Mit BMW 501 Barockengel der goldenen Zeit der IAA auf der Spur
- Die IAA-Zeitreise mit dem BMW 501 Barockengel beginnt in einem 50er-Jahre-Kleinod
- Nicht nur die IAA, sondern auch die Deutsche Bank ist mit der BMW-Historie verwoben
- Der BMW 501 ist einem Elektro-SUV näher, als man denkt
- BMW vermarktet den 501 ohne Servolenkung in der Großstadt als "unübertroffen"
- Gold aus der Vergangenheit: Stöbern im Messe-Archiv
- Vor der Festhalle verfliegt die Aufbruchsstimmung für einen Moment
- Technische Daten des BMW 501
- Fazit
Die deutsche Automobilindustrie ist in Aufbruchsstimmung. Nur wohin man aufbrechen soll, darüber scheint sich niemand so richtig einig zu sein. Bezeichnend dafür steht der Spiegel der hiesigen Auto-Wirtschaft, die IAA: Sie bricht 2019, nach knapp 70 Jahren, von Frankfurt nach München auf, verpasst sich mit dem Zusatz "Mobility" einen neuen Anstrich und könnte bald erneut aufbrechen – zurück nach Frankfurt. "Wir haben unseren Hut in den Ring geworfen", lässt sich Oberbürgermeister Mike Josef im Frühjahr 2025 von der "Frankfurter Allgemeinen Zeitung" in diesem Kontext zitieren.

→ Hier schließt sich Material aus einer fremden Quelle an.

theorem keeps_deliver {b : State} {a0 : State} {a1 : Packet} (h : Keeps b a0) :
    Keeps b (State.deliver a0 a1) := by
  unfold State.deliver
  refine Keeps.ite ?_ ?_
  · exact keeps_takeDrop (keeps_takeSpec h)
  · split
    · exact keeps_takeWrite h
    · exact keeps_takeRead h
    · exact keeps_takeResponse h
    · refine Keeps.ite ?_ ?_
      · exact keeps_tileStream h
      · exact keeps_takeCanFlit (keeps_takeMulFlit (keeps_takeOxFlit h))
    · refine Keeps.ite ?_ ?_
      · exact keeps_streamEnd h
      · exact h
    · exact h

theorem keeps_opPacketArrive {b : State} {a0 : Packet} {a1 : State} (h : Keeps b a1) :
    Keeps b (opPacketArrive a0 a1) := by
  unfold opPacketArrive
  refine Keeps.ite ?_ ?_
  · exact h
  · extract_lets v1 v2 v3
    have k1 : Keeps b v1 := by
      unfold v1
      exact keeps_arrived h
    clear_value v1
    have k3 : Keeps b v3 := by
      unfold v3
      split
      · exact keeps_wakeBlock k1
      · exact k1
    clear_value v3
    refine Keeps.ite ?_ ?_
    · refine Keeps.ite ?_ ?_
      · exact Keeps.same k1 rfl rfl rfl rfl rfl
      · exact k1
    · refine Keeps.ite ?_ ?_
      · exact keeps_specMisdelivered k3
      · exact keeps_deliver k3

theorem keeps_onBus {b : State} {a0 : State} {a1 : Nat} (h : Keeps b a0) :
    Keeps b (State.onBus a0 a1) := by
  unfold State.onBus
  exact Keeps.same h rfl rfl rfl rfl rfl

theorem keeps_opTick0Read {b : State} {a0 : Nat} {a1 : State} (h : Keeps b a1) :
    Keeps b (opTick0Read a0 a1) := by
  unfold opTick0Read
  extract_lets v1 v2
  exact Keeps.same h rfl rfl rfl rfl rfl

theorem keeps_opTick2Read {b : State} {a0 : Nat} {a1 : State} (h : Keeps b a1) :
    Keeps b (opTick2Read a0 a1) := by
  unfold opTick2Read
  exact Keeps.same h rfl rfl rfl rfl rfl

theorem keeps_opTbNowRead {b : State} {a0 : Bool} {a1 : State} (h : Keeps b a1) :
    Keeps b (opTbNowRead a0 a1) := by
  unfold opTbNowRead
  refine Keeps.ite ?_ ?_
  · exact Keeps.same h rfl rfl rfl rfl rfl
  · extract_lets v1
    have k1 : Keeps b v1 := by
      unfold v1
      exact keeps_setFld h
    clear_value v1
    exact Keeps.same k1 rfl rfl rfl rfl rfl

theorem keeps_opNonceDraw {b : State} {a0 : State} (h : Keeps b a0) :
    Keeps b (opNonceDraw a0) := by
  unfold opNonceDraw
  extract_lets v1 v2
  have k1 : Keeps b v1 := by
    unfold v1
    refine Keeps.foldl ?_ ?_
    · exact h
    · intro w61 x62 k63
      split
      rename_i y64 y65 e66
      have k67 := congrArg Prod.snd e66
      replace k67 : Keeps b y65 := by
        refine Eq.subst (motive := fun z => Keeps b z) k67 ?_
        exact keeps_drawFree k63
      exact keeps_setFld k67
  clear_value v1
  exact Keeps.same k1 rfl rfl rfl rfl rfl

theorem keeps_opTempRead {b : State} {a0 : State} (h : Keeps b a0) :
    Keeps b (opTempRead a0) := by
  unfold opTempRead
  extract_lets v1 v2 v3
  have k2 : Keeps b v2 := by
    unfold v2
    refine Keeps.ite ?_ ?_
    · exact h
    · split
      rename_i y61 y62 e63
      have k64 := congrArg Prod.snd e63
      replace k64 : Keeps b y62 := by
        refine Eq.subst (motive := fun z => Keeps b z) k64 ?_
        exact keeps_drawFree h
      extract_lets v65 v66
      have k65 : Keeps b v65 := by
        unfold v65
        exact keeps_setReg k64
      clear_value v65
      exact Keeps.same k65 rfl rfl rfl rfl rfl
  clear_value v2
  exact keeps_onBus k2

theorem keeps_opRegisterRead {b : State} {a0 : Nat} {a1 : Nat} {a2 : State} (h : Keeps b a2) :
    Keeps b (opRegisterRead a0 a1 a2) := by
  unfold opRegisterRead
  refine Keeps.ite ?_ ?_
  · exact keeps_opTick0Read h
  · refine Keeps.ite ?_ ?_
    · exact keeps_onBus h
    · refine Keeps.ite ?_ ?_
      · exact keeps_opTick2Read h
      · refine Keeps.ite ?_ ?_
        · exact keeps_opTbNowRead h
        · refine Keeps.ite ?_ ?_
          · exact keeps_opTbNowRead h
          · refine Keeps.ite ?_ ?_
            · exact keeps_opRecRead h
            · refine Keeps.ite ?_ ?_
              · exact keeps_opNonceDraw h
              · refine Keeps.ite ?_ ?_
                · exact keeps_opTempRead h
                · split
                  · split
                    rename_i y1 y2 e3
                    have k4 := congrArg Prod.fst e3
                    replace k4 : Keeps b y1 := by
                      refine Eq.subst (motive := fun z => Keeps b z) k4 ?_
                      exact keeps_opMbxAccess h
                    exact Keeps.same k4 rfl rfl rfl rfl rfl
                  · split
                    rename_i y5 y6 e7
                    have k8 := congrArg Prod.snd e7
                    replace k8 : Keeps b y6 := by
                      refine Eq.subst (motive := fun z => Keeps b z) k8 ?_
                      exact keeps_readMeasured h
                    exact keeps_onBus k8

theorem keeps_opDownloadDone {b : State} {a0 : Bool} {a1 : Bool} {a2 : State} (h : Keeps b a2) :
    Keeps b (opDownloadDone a0 a1 a2) := by
  unfold opDownloadDone
  extract_lets v1 v2 v3 v4 v5 v6 v7 v8
  have k3 : Keeps b v3 := by
    unfold v3
    exact Keeps.same h rfl rfl rfl rfl rfl
  clear_value v3
  have k5 : Keeps b v5 := by
    unfold v5
    exact keeps_setFlag k3
  clear_value v5
  have k8 : Keeps b v8 := by
    unfold v8
    exact Keeps.same k5 rfl rfl rfl rfl rfl
  clear_value v8
  refine Keeps.ite ?_ ?_
  · exact h
  · refine Keeps.ite ?_ ?_
    · exact keeps_raise (keeps_rxAnswer k3)
    · refine Keeps.ite ?_ ?_
      · exact keeps_rxAnswer k3
      · exact keeps_rxAnswer k8

theorem keeps_opFleetRecord {b : State} {a0 : State} (h : Keeps b a0) :
    Keeps b (opFleetRecord a0) := by
  unfold opFleetRecord
  refine Keeps.ite ?_ ?_
  · exact h
  · extract_lets v1 v2 v3
    have k3 : Keeps b v3 := by
      unfold v3
      exact Keeps.same h rfl rfl rfl rfl rfl
    clear_value v3
    exact keeps_ringPush k3

theorem keeps_showVao {b : State} {a0 : State} {a1 : Nat} (h : Keeps b a0) :
    Keeps b (State.showVao a0 a1) := by
  unfold State.showVao
  exact keeps_setFld h

theorem keeps_opAoToMain {b : State} {a0 : Nat} {a1 : Nat} {a2 : Nat} {a3 : State} (h : Keeps b a3) :
    Keeps b (opAoToMain a0 a1 a2 a3) := by
  unfold opAoToMain
  extract_lets v1 v2 v3 v4
  have k1 : Keeps b v1 := by
    unfold v1
    exact keeps_showVao h
  have k2 : Keeps b v2 := by
    unfold v2
    exact keeps_setFlag k1
  have k4 : Keeps b v4 := by
    unfold v4
    exact Keeps.same k2 rfl rfl rfl rfl rfl
  refine Keeps.ite ?_ ?_
  · exact k1
  · refine Keeps.ite ?_ ?_
    · exact Keeps.same k4 rfl rfl rfl rfl rfl
    · exact k4

theorem keeps_oxDither {b : State} {a0 : State} {a1 : Nat} {a2 : Nat} (h : Keeps b a0) :
    Keeps b (State.oxDither a0 a1 a2) := by
  unfold State.oxDither
  extract_lets v1 v2
  exact keeps_modOxCh h

theorem keeps_opCanJoin {b : State} {a0 : Nat} {a1 : State} (h : Keeps b a1) :
    Keeps b (opCanJoin a0 a1) := by
  unfold opCanJoin
  refine Keeps.ite ?_ ?_
  · exact keeps_setFlag h
  · exact h

theorem keeps_opTtTrigger {b : State} {a0 : Nat} {a1 : Nat} {a2 : Bool} {a3 : State} (h : Keeps b a3) :
    Keeps b (opTtTrigger a0 a1 a2 a3) := by
  unfold opTtTrigger
  extract_lets v1 v2 v3 v4
  have k3 : Keeps b v3 := by
    unfold v3
    exact keeps_modCanCh h
  clear_value v3
  refine Keeps.ite ?_ ?_
  · exact h
  · split
    · refine Keeps.ite ?_ ?_
      · exact k3
      · refine Keeps.ite ?_ ?_
        · exact keeps_ttFail k3
        · exact keeps_canStartBuffer k3
    · exact keeps_modCanCh k3
    · refine Keeps.ite ?_ ?_
      · exact k3
      · exact keeps_ttFail k3
    · exact keeps_ttFail (keeps_modCanCh k3)

theorem keeps_setQuota {b : State} {a0 : State} {a1 : Nat} {a2 : Nat} {a3 : Nat} (h : Keeps b a0) :
    Keeps b (State.setQuota a0 a1 a2 a3) := by
  unfold State.setQuota
  exact Keeps.same h rfl rfl rfl rfl rfl

theorem keeps_writeQuota {b : State} {a0 : State} {a1 : Nat} {a2 : Nat} {a3 : Nat} (h : Keeps b a0) :
    Keeps b (State.writeQuota a0 a1 a2 a3) := by
  unfold State.writeQuota
  exact keeps_reportOver (keeps_setQuota h)

theorem keeps_opQuotaWrite {b : State} {a0 : Word} {a1 : State} (h : Keeps b a1) :
    Keeps b (opQuotaWrite a0 a1) := by
  unfold opQuotaWrite
  extract_lets v1 v2
  refine Keeps.ite ?_ ?_
  · exact keeps_setFlag h
  · refine Keeps.ite ?_ ?_
    · exact keeps_setFlag h
    · exact keeps_writeQuota h

theorem keeps_opDramWrite {b : State} {a0 : Nat} {a1 : Word} {a2 : State} (h : Keeps b a2) :
    Keeps b (opDramWrite a0 a1 a2) := by
  unfold opDramWrite
  refine Keeps.ite ?_ ?_
  · exact keeps_setFld h
  · extract_lets v1 v2
    refine Keeps.ite ?_ ?_
    · exact keeps_raise (keeps_setFlag h)
    · exact keeps_setFld (keeps_setFld h)

theorem keeps_writeQos {b : State} {a0 : State} {a1 : Nat} {a2 : Word} (h : Keeps b a0) :
    Keeps b (State.writeQos a0 a1 a2) := by
  unfold State.writeQos
  refine Keeps.ite ?_ ?_
  · exact keeps_opQuotaWrite h
  · refine Keeps.ite ?_ ?_
    · exact h
    · refine Keeps.ite ?_ ?_
      · exact keeps_opDramWrite h
      · exact keeps_plainWrite h

theorem keeps_opBindingAbsent {b : State} {a0 : State} (h : Keeps b a0) :
    Keeps b (opBindingAbsent a0) := by
  unfold opBindingAbsent
  split
  · exact h
  · refine Keeps.ite ?_ ?_
    · exact keeps_bindFailure h
    · exact h

theorem keeps_opMemberMissing {b : State} {a0 : Nat} {a1 : State} (h : Keeps b a1) :
    Keeps b (opMemberMissing a0 a1) := by
  unfold opMemberMissing
  refine Keeps.ite ?_ ?_
  · exact h
  · exact keeps_loseMember h

theorem keeps_putSent {b : State} {a0 : State} {a1 : Nat} {a2 : List Byte} (h : Keeps b a0) :
    Keeps b (State.putSent a0 a1 a2) := by
  unfold State.putSent
  exact Keeps.same h rfl rfl rfl rfl rfl

theorem keeps_romFrame {b : State} {a0 : State} {a1 : Nat} {a2 : List Byte} {a3 : Bool} (h : Keeps b a0) :
    Keeps b (State.romFrame a0 a1 a2 a3) := by
  unfold State.romFrame
  refine Keeps.ite ?_ ?_
  · exact h
  · split
    · exact keeps_putSent h
    · exact h

theorem keeps_releaseSlots {b : State} {a0 : State} (h : Keeps b a0) :
    Keeps b (State.releaseSlots a0) := by
  unfold State.releaseSlots
  refine Keeps.foldl ?_ ?_
  · exact h
  · intro w1 x2 k3
    extract_lets v4
    refine Keeps.ite ?_ ?_
    · exact keeps_setReg k3
    · exact k3

theorem keeps_chooseSet {b : State} {a0 : State} {a1 : Bool} (h : Keeps b a0) :
    Keeps b (State.chooseSet a0 a1) := by
  unfold State.chooseSet
  extract_lets v1 v2 v3 v4 v5
  have k3 : Keeps b v3 := by
    unfold v3
    exact keeps_setFlag h
  clear_value v3
  refine Keeps.ite ?_ ?_
  · exact keeps_pendMode (Keeps.same h rfl rfl rfl rfl rfl)
  · exact Keeps.same k3 rfl rfl rfl rfl rfl

theorem keeps_readCanary {b : State} {a0 : State} (h : Keeps b a0) :
    Keeps b (State.readCanary a0) := by
  unfold State.readCanary
  extract_lets v1 v2 v3 v4 v5
  have k3 : Keeps b v3 := by
    unfold v3
    exact Keeps.same h rfl rfl rfl rfl rfl
  clear_value v3
  have k4 : Keeps b v4 := by
    unfold v4
    exact keeps_setFlag k3
  clear_value v4
  have k5 : Keeps b v5 := by
    unfold v5
    exact keeps_setOsf (keeps_setFlag (keeps_setFlag k4))
  clear_value v5
  refine Keeps.ite ?_ ?_
  · exact k4
  · exact keeps_henMake (keeps_raise k5)

theorem keeps_raiseKept {b : State} {a0 : State} (h : Keeps b a0) :
    Keeps b (State.raiseKept a0) := by
  unfold State.raiseKept
  extract_lets v1 v2 v3 v4 v5 v6
  have k2 : Keeps b v2 := by
    unfold v2
    refine Keeps.ite ?_ ?_
    · exact keeps_raise h
    · exact h
  clear_value v2
  have k3 : Keeps b v3 := by
    unfold v3
    refine Keeps.ite ?_ ?_
    · exact keeps_raise k2
    · exact k2
  clear_value v3
  have k4 : Keeps b v4 := by
    unfold v4
    refine Keeps.ite ?_ ?_
    · exact keeps_raise k3
    · exact k3
  clear_value v4
  have k5 : Keeps b v5 := by
    unfold v5
    refine Keeps.ite ?_ ?_
    · exact keeps_raise k4
    · exact k4
  clear_value v5
  exact Keeps.same k5 rfl rfl rfl rfl rfl

theorem keeps_opBootEntry {b : State} {a0 : Bool} {a1 : Bool} {a2 : State} (h : Keeps b a2) :
    Keeps b (opBootEntry a0 a1 a2) := by
  unfold opBootEntry
  refine Keeps.ite ?_ ?_
  · exact h
  · extract_lets v1 v2 v3 v4 v5 v6 v7 v8 v9 v10 v11 v12 v13
    have k4 : Keeps b v4 := by
      unfold v4
      exact Keeps.same h rfl rfl rfl rfl rfl
    clear_value v4
    have k6 : Keeps b v6 := by
      unfold v6
      exact keeps_setFld k4
    clear_value v6
    have k7 : Keeps b v7 := by
      unfold v7
      exact keeps_setFld (keeps_setFld k6)
    clear_value v7
    have k9 : Keeps b v9 := by
      unfold v9
      exact keeps_setFld (keeps_setFld k7)
    clear_value v9
    have k10 : Keeps b v10 := by
      unfold v10
      exact keeps_setFlag (keeps_setFld k9)
    clear_value v10
    have k11 : Keeps b v11 := by
      unfold v11
      exact keeps_setFlag (keeps_setFlag k10)
    clear_value v11
    have k12 : Keeps b v12 := by
      unfold v12
      exact keeps_setFld (keeps_setFld k11)
    clear_value v12
    have k13 : Keeps b v13 := by
      unfold v13
      exact keeps_raise k12
    clear_value v13
    exact keeps_showUpdate (keeps_chooseSet (keeps_dspBoot (keeps_readCanary (keeps_raiseKept k13))))

theorem keeps_opMemCfgWrite {b : State} {a0 : Nat} {a1 : Word} {a2 : State} (h : Keeps b a2) :
    Keeps b (opMemCfgWrite a0 a1 a2) := by
  unfold opMemCfgWrite
  exact keeps_plainWrite h

theorem keeps_opEthCfgWrite {b : State} {a0 : Nat} {a1 : Word} {a2 : State} (h : Keeps b a2) :
    Keeps b (opEthCfgWrite a0 a1 a2) := by
  unfold opEthCfgWrite
  extract_lets v1 v2 v3 v4
  have k4 : Keeps b v4 := by
    unfold v4
    exact keeps_plainWrite h
  clear_value v4
  refine Keeps.ite ?_ ?_
  · exact keeps_ringSample (keeps_ringSample k4)
  · exact k4

theorem keeps_opEthTxWptr {b : State} {a0 : Nat} {a1 : Word} {a2 : State} (h : Keeps b a2) :
    Keeps b (opEthTxWptr a0 a1 a2) := by
  unfold opEthTxWptr
  extract_lets v1 v2 v3 v4
  refine Keeps.ite ?_ ?_
  · exact keeps_setFld h
  · exact keeps_setFlag h

theorem keeps_writeFlt {b : State} {a0 : State} {a1 : Nat} {a2 : Word} (h : Keeps b a0) :
    Keeps b (State.writeFlt a0 a1 a2) := by
  unfold State.writeFlt
  extract_lets v1 v2
  refine Keeps.ite ?_ ?_
  · exact keeps_opMemCfgWrite h
  · refine Keeps.ite ?_ ?_
    · exact keeps_opFleetCfgWrite h
    · refine Keeps.ite ?_ ?_
      · exact keeps_opRptrWrite h
      · refine Keeps.ite ?_ ?_
        · exact keeps_plainWrite h
        · refine Keeps.ite ?_ ?_
          · exact keeps_opEthCfgWrite h
          · refine Keeps.ite ?_ ?_
            · exact keeps_opRptrWrite h
            · refine Keeps.ite ?_ ?_
              · exact keeps_opEthTxWptr h
              · exact keeps_plainWrite h

theorem keeps_opForecastStale {b : State} {a0 : State} (h : Keeps b a0) :
    Keeps b (opForecastStale a0) := by
  unfold opForecastStale
  split
  · exact h
  · extract_lets v1
    refine Keeps.ite ?_ ?_
    · exact keeps_raise (keeps_setFlag h)
    · exact h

Anfang der 1950er-Jahre braucht es keinen sprichwörtlichen Hut, sondern nur eine ganz reale "vorzügliche Flasche Mosel", um die Verhandlungen mit dem Daimler-Benz-Vorsitzenden Wilhelm Haspel und dem Präsidenten des Verbands der Automobilindustrie (VDA) Max Thoennissen zum erfolgreichen Abschluss zu bringen, wie sich der damalige Frankfurter Bürgermeister Walter Leiske später erinnert. Vom 19. bis 29. April 1951 steigt sie dann, die erste IAA in Frankfurt – und wird zum Riesenerfolg. Einer der großen Stars auf der Messe kommt dorther, wo die IAA aktuell beheimatet ist: Der BMW 501, der die erste Neuentwicklung der Marke nach dem Krieg ist. Seinen Spitznamen "Barockengel" wird er aufgrund seiner ausladenden Formensprache bald schon weghaben. Wir haben den automobilen Zeitzeugen noch einmal nach Mainhattan gebracht um der Frage auf die Spur zu gehen, was die IAA in Frankfurt heute bräuchte, um an die goldenen Zeiten von damals anzuknüpfen.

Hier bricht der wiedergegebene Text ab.